§ YOUR GOAL
"(30_encoding.md R154). -/" appears in one line; retype that line and all lines following it through the end of the records, with nothing left out or added.

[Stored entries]
========

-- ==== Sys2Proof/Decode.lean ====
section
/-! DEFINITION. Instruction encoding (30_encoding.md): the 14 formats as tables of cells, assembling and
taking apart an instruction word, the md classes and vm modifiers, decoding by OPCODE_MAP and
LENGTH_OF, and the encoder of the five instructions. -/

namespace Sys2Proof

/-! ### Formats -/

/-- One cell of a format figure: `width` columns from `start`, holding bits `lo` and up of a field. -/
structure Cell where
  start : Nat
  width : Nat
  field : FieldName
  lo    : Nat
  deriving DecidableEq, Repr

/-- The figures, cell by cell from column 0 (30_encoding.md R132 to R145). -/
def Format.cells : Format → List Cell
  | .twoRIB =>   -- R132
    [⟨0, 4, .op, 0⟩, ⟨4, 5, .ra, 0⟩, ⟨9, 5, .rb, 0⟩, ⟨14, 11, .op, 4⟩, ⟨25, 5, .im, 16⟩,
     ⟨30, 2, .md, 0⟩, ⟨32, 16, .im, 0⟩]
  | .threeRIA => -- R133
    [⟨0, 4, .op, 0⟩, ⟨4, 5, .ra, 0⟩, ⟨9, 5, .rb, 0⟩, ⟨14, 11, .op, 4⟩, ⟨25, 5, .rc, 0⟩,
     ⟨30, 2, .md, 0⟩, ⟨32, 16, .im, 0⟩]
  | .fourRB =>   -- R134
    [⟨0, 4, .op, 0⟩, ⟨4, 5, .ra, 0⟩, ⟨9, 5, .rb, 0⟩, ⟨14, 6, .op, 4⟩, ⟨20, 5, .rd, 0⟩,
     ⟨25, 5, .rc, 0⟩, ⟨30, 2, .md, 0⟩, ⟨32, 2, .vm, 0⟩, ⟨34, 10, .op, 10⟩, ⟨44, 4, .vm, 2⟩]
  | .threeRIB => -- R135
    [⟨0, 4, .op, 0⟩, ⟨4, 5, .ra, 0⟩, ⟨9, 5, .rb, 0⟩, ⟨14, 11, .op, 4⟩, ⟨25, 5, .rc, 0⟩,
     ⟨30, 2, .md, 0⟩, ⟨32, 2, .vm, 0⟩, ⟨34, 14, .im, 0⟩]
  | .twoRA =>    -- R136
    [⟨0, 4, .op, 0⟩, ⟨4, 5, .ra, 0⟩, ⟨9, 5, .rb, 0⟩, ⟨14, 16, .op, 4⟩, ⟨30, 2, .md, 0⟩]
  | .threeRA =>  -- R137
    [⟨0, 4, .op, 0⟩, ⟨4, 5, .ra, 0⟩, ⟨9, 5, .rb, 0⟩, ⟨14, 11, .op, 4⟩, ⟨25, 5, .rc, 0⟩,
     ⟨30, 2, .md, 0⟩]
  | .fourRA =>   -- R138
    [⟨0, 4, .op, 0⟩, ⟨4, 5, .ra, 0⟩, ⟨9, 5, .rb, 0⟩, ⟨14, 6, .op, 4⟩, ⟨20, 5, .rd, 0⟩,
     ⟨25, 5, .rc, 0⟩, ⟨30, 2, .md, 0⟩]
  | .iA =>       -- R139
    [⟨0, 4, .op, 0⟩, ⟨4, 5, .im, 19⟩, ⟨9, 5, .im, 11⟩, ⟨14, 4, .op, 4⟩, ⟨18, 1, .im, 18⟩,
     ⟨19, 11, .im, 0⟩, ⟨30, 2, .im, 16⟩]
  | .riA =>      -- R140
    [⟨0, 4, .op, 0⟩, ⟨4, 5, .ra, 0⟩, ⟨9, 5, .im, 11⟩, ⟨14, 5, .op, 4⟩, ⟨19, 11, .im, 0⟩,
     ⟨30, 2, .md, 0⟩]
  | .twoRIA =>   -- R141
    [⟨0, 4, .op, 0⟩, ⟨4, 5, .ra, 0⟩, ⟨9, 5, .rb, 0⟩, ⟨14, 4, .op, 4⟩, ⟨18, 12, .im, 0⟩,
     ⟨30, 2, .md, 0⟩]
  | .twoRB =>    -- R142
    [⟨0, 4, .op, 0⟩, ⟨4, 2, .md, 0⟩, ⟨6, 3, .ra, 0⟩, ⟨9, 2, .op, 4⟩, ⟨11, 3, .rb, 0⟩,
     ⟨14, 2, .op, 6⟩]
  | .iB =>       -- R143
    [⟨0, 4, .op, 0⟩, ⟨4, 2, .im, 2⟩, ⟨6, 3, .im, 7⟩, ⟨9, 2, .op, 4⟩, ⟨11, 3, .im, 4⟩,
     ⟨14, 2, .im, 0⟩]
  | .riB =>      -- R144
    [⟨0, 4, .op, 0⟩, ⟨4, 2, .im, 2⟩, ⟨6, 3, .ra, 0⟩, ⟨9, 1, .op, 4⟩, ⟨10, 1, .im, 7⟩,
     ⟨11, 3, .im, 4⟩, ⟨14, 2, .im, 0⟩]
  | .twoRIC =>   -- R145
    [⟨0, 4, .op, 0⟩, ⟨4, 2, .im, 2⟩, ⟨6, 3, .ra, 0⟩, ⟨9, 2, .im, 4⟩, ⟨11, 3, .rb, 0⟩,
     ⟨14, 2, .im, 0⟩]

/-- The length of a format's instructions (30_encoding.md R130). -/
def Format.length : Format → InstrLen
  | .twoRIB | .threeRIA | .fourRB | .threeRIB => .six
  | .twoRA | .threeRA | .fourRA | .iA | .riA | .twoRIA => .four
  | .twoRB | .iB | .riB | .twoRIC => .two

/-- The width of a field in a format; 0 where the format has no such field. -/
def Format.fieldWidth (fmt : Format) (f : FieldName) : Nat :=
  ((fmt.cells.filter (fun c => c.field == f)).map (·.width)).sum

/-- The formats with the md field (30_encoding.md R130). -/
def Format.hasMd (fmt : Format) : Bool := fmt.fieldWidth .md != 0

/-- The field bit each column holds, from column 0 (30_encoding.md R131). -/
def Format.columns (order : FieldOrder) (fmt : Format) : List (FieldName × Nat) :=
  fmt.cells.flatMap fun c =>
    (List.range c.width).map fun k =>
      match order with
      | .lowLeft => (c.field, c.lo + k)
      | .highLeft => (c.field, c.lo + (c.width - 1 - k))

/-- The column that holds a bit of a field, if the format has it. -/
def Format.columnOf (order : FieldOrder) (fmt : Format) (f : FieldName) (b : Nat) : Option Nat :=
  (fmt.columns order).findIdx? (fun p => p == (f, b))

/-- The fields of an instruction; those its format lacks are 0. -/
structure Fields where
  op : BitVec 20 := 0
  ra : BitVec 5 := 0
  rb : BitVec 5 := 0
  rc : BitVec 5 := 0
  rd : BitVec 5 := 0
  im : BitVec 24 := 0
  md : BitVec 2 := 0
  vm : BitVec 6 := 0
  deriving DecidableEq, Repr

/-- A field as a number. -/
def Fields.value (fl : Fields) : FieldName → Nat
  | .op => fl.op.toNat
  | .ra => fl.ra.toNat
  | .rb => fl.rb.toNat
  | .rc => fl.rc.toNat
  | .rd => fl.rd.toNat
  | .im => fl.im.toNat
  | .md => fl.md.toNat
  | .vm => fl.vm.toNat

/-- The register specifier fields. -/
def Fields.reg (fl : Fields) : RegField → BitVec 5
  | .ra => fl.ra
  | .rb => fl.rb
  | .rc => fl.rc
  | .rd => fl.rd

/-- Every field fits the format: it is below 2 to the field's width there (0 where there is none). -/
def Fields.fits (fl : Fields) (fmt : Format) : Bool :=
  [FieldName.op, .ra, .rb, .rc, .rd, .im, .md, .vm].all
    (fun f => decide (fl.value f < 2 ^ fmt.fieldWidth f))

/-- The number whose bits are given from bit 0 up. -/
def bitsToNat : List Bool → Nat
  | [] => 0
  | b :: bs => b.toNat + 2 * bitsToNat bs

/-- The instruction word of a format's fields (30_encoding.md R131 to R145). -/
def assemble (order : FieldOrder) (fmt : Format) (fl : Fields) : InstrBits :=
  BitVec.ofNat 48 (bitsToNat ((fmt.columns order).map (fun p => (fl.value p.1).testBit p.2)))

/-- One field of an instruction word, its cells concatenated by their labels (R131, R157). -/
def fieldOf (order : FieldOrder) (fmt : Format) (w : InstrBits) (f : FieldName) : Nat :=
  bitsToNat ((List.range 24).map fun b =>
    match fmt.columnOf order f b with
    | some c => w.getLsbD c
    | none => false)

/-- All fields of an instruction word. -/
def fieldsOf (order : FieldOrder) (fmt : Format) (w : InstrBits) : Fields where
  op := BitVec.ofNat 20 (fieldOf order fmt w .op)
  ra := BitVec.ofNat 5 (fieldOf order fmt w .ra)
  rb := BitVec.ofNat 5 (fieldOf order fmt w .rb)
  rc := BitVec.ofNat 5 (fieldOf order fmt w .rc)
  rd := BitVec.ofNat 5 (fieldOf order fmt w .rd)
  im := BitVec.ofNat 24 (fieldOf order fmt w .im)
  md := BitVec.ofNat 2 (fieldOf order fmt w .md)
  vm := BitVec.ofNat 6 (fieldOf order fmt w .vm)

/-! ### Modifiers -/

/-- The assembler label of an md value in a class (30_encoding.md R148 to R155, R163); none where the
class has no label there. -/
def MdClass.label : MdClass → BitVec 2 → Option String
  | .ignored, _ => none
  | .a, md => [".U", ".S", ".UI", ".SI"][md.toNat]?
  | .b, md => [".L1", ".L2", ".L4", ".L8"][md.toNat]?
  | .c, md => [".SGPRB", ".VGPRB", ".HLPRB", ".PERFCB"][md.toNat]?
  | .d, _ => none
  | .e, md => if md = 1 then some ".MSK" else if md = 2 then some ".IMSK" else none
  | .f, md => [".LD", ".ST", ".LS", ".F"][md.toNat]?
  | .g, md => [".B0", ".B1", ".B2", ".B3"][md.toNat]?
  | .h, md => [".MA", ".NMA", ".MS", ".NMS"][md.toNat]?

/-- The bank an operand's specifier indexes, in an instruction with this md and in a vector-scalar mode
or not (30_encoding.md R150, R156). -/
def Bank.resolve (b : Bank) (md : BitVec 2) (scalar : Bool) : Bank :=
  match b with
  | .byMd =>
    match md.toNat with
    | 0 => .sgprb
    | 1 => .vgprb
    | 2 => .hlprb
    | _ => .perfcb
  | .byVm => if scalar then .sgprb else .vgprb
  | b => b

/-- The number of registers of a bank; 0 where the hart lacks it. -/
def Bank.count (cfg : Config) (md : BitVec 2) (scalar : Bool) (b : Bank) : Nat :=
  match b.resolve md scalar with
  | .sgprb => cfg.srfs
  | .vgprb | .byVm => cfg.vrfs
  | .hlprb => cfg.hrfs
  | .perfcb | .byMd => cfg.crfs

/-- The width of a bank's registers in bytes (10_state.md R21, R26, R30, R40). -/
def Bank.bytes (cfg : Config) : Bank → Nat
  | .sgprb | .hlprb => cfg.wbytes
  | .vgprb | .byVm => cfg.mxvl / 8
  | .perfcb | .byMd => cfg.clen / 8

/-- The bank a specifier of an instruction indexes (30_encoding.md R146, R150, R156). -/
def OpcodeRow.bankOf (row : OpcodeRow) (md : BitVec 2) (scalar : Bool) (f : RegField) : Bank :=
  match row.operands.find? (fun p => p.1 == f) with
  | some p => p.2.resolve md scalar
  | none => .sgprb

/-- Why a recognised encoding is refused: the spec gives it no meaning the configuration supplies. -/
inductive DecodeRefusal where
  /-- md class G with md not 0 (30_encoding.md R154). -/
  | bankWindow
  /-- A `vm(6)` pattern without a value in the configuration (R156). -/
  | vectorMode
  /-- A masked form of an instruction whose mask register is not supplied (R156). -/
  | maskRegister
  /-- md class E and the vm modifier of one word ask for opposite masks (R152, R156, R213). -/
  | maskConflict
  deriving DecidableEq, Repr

========

§ ANSWER BOX
  /-- md class G with md not 0 (30_encoding.md R154). -/
  | bankWindow
  /-- A `vm(6)` pattern without a value in the configuration (R156). -/
  | vectorMode
  /-- A masked form of an instruction whose mask register is not supplied (R156). -/
  | maskRegister
  /-- md class E and the vm modifier of one word ask for opposite masks (R152, R156, R213). -/
  | maskConflict
  deriving DecidableEq, Repr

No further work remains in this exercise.